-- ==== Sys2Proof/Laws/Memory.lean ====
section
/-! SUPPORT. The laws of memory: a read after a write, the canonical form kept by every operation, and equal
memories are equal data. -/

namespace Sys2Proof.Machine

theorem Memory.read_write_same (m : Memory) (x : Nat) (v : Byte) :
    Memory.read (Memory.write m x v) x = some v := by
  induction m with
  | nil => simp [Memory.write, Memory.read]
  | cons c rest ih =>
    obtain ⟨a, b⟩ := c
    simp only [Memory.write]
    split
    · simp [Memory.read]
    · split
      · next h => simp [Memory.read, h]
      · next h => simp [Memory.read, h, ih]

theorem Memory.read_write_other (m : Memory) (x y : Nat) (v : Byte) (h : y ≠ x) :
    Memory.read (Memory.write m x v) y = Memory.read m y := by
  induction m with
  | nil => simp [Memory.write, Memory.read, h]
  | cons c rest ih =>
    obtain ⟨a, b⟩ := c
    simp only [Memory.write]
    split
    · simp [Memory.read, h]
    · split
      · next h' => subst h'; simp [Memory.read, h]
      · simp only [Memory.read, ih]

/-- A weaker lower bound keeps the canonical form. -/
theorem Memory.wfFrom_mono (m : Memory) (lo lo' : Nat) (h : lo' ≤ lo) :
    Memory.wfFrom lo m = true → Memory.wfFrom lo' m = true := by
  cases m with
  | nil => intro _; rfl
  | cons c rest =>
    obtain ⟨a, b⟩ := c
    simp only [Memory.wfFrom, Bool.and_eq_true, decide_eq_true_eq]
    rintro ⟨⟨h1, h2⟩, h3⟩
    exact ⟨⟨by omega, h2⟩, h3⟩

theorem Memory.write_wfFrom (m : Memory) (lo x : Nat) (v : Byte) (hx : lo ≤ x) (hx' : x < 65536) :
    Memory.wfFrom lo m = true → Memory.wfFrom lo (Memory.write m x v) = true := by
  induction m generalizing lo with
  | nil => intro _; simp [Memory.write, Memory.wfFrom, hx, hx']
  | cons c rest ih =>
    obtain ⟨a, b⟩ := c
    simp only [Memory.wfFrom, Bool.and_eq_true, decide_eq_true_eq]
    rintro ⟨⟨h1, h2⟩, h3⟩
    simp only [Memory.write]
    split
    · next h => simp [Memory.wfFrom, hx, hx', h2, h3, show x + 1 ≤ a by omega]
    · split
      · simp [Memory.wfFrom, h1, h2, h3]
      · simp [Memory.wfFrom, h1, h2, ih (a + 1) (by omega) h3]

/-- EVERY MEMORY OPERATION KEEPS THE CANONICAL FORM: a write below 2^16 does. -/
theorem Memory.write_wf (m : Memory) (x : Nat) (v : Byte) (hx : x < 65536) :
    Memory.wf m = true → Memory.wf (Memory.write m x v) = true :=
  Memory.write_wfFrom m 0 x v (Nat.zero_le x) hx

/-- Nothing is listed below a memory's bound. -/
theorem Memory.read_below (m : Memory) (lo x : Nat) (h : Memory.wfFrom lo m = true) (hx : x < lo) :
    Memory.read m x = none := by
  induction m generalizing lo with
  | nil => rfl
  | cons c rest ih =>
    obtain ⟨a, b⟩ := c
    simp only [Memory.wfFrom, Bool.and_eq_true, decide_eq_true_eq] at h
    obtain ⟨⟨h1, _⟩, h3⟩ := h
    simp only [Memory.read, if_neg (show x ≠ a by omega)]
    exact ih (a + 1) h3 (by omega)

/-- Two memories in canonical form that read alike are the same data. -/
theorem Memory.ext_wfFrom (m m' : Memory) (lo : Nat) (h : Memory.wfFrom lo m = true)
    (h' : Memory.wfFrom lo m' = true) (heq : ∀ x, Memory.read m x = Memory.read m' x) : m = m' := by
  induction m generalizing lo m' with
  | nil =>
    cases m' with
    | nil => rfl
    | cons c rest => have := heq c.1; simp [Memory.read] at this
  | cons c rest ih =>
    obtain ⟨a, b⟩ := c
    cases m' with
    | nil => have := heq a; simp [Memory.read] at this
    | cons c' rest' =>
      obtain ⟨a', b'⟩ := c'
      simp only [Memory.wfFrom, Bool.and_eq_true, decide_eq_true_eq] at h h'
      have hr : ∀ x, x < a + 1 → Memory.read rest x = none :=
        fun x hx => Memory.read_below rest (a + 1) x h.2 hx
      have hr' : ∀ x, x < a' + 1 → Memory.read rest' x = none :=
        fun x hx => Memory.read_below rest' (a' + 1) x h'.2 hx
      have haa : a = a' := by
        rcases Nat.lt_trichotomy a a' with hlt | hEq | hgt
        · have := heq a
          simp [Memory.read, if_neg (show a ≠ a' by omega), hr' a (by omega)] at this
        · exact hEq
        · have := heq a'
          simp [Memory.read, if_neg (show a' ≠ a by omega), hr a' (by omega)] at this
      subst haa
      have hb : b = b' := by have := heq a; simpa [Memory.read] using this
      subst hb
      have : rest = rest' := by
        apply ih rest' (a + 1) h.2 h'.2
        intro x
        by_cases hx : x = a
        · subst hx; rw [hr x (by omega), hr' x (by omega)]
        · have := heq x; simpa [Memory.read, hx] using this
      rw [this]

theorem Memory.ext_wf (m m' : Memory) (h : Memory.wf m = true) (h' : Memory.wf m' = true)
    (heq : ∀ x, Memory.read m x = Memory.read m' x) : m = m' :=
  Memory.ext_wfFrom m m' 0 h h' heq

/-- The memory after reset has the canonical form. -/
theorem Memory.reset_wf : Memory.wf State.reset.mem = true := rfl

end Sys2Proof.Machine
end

■ EXERCISE DIRECTIONS: Output each entry exactly as written, leaving none out.

■ EXERCISE RESULT:
-- ==== Sys2Proof/Laws/Memory.lean ====
section
/-! SUPPORT. The laws of memory: a read after a write, the canonical form kept by every operation, and equal
memories are equal data. -/

namespace Sys2Proof.Machine

theorem Memory.read_write_same (m : Memory) (x : Nat) (v : Byte) :
    Memory.read (Memory.write m x v) x = some v := by
  induction m with
  | nil => simp [Memory.write, Memory.read]
  | cons c rest ih =>
    obtain ⟨a, b⟩ := c
    simp only [Memory.write]
    split
    · simp [Memory.read]
    · split
      · next h => simp [Memory.read, h]
      · next h => simp [Memory.read, h, ih]

theorem Memory.read_write_other (m : Memory) (x y : Nat) (v : Byte) (h : y ≠ x) :
    Memory.read (Memory.write m x v) y = Memory.read m y := by
  induction m with
  | nil => simp [Memory.write, Memory.read, h]
  | cons c rest ih =>
    obtain ⟨a, b⟩ := c
    simp only [Memory.write]
    split
    · simp [Memory.read, h]
    · split
      · next h' => subst h'; simp [Memory.read, h]
      · simp only [Memory.read, ih]

/-- A weaker lower bound keeps the canonical form. -/
theorem Memory.wfFrom_mono (m : Memory) (lo lo' : Nat) (h : lo' ≤ lo) :
    Memory.wfFrom lo m = true → Memory.wfFrom lo' m = true := by
  cases m with
  | nil => intro _; rfl
  | cons c rest =>
    obtain ⟨a, b⟩ := c
    simp only [Memory.wfFrom, Bool.and_eq_true, decide_eq_true_eq]
    rintro ⟨⟨h1, h2⟩, h3⟩
    exact ⟨⟨by omega, h2⟩, h3⟩

theorem Memory.write_wfFrom (m : Memory) (lo x : Nat) (v : Byte) (hx : lo ≤ x) (hx' : x < 65536) :
    Memory.wfFrom lo m = true → Memory.wfFrom lo (Memory.write m x v) = true := by
  induction m generalizing lo with
  | nil => intro _; simp [Memory.write, Memory.wfFrom, hx, hx']
  | cons c rest ih =>
    obtain ⟨a, b⟩ := c
    simp only [Memory.wfFrom, Bool.and_eq_true, decide_eq_true_eq]
    rintro ⟨⟨h1, h2⟩, h3⟩
    simp only [Memory.write]
    split
    · next h => simp [Memory.wfFrom, hx, hx', h2, h3, show x + 1 ≤ a by omega]
    · split
      · simp [Memory.wfFrom, h1, h2, h3]
      · simp [Memory.wfFrom, h1, h2, ih (a + 1) (by omega) h3]

/-- EVERY MEMORY OPERATION KEEPS THE CANONICAL FORM: a write below 2^16 does. -/
theorem Memory.write_wf (m : Memory) (x : Nat) (v : Byte) (hx : x < 65536) :
    Memory.wf m = true → Memory.wf (Memory.write m x v) = true :=
  Memory.write_wfFrom m 0 x v (Nat.zero_le x) hx

/-- Nothing is listed below a memory's bound. -/
theorem Memory.read_below (m : Memory) (lo x : Nat) (h : Memory.wfFrom lo m = true) (hx : x < lo) :
    Memory.read m x = none := by
  induction m generalizing lo with
  | nil => rfl
  | cons c rest ih =>
    obtain ⟨a, b⟩ := c
    simp only [Memory.wfFrom, Bool.and_eq_true, decide_eq_true_eq] at h
    obtain ⟨⟨h1, _⟩, h3⟩ := h
    simp only [Memory.read, if_neg (show x ≠ a by omega)]
    exact ih (a + 1) h3 (by omega)

/-- Two memories in canonical form that read alike are the same data. -/
theorem Memory.ext_wfFrom (m m' : Memory) (lo : Nat) (h : Memory.wfFrom lo m = true)
    (h' : Memory.wfFrom lo m' = true) (heq : ∀ x, Memory.read m x = Memory.read m' x) : m = m' := by
  induction m generalizing lo m' with
  | nil =>
    cases m' with
    | nil => rfl
    | cons c rest => have := heq c.1; simp [Memory.read] at this
  | cons c rest ih =>
    obtain ⟨a, b⟩ := c
    cases m' with
    | nil => have := heq a; simp [Memory.read] at this
    | cons c' rest' =>
      obtain ⟨a', b'⟩ := c'
      simp only [Memory.wfFrom, Bool.and_eq_true, decide_eq_true_eq] at h h'
      have hr : ∀ x, x < a + 1 → Memory.read rest x = none :=
        fun x hx => Memory.read_below rest (a + 1) x h.2 hx
      have hr' : ∀ x, x < a' + 1 → Memory.read rest' x = none :=
        fun x hx => Memory.read_below rest' (a' + 1) x h'.2 hx
      have haa : a = a' := by
        rcases Nat.lt_trichotomy a a' with hlt | hEq | hgt
        · have := heq a
          simp [Memory.read, if_neg (show a ≠ a' by omega), hr' a (by omega)] at this
        · exact hEq
        · have := heq a'
          simp [Memory.read, if_neg (show a' ≠ a by omega), hr a' (by omega)] at this
      subst haa
      have hb : b = b' := by have := heq a; simpa [Memory.read] using this
      subst hb
      have : rest = rest' := by
        apply ih rest' (a + 1) h.2 h'.2
        intro x
        by_cases hx : x = a
        · subst hx; rw [hr x (by omega), hr' x (by omega)]
        · have := heq x; simpa [Memory.read, hx] using this
      rw [this]

theorem Memory.ext_wf (m m' : Memory) (h : Memory.wf m = true) (h' : Memory.wf m' = true)
    (heq : ∀ x, Memory.read m x = Memory.read m' x) : m = m' :=
  Memory.ext_wfFrom m m' 0 h h' heq

/-- The memory after reset has the canonical form. -/
theorem Memory.reset_wf : Memory.wf State.reset.mem = true := rfl

end Sys2Proof.Machine
end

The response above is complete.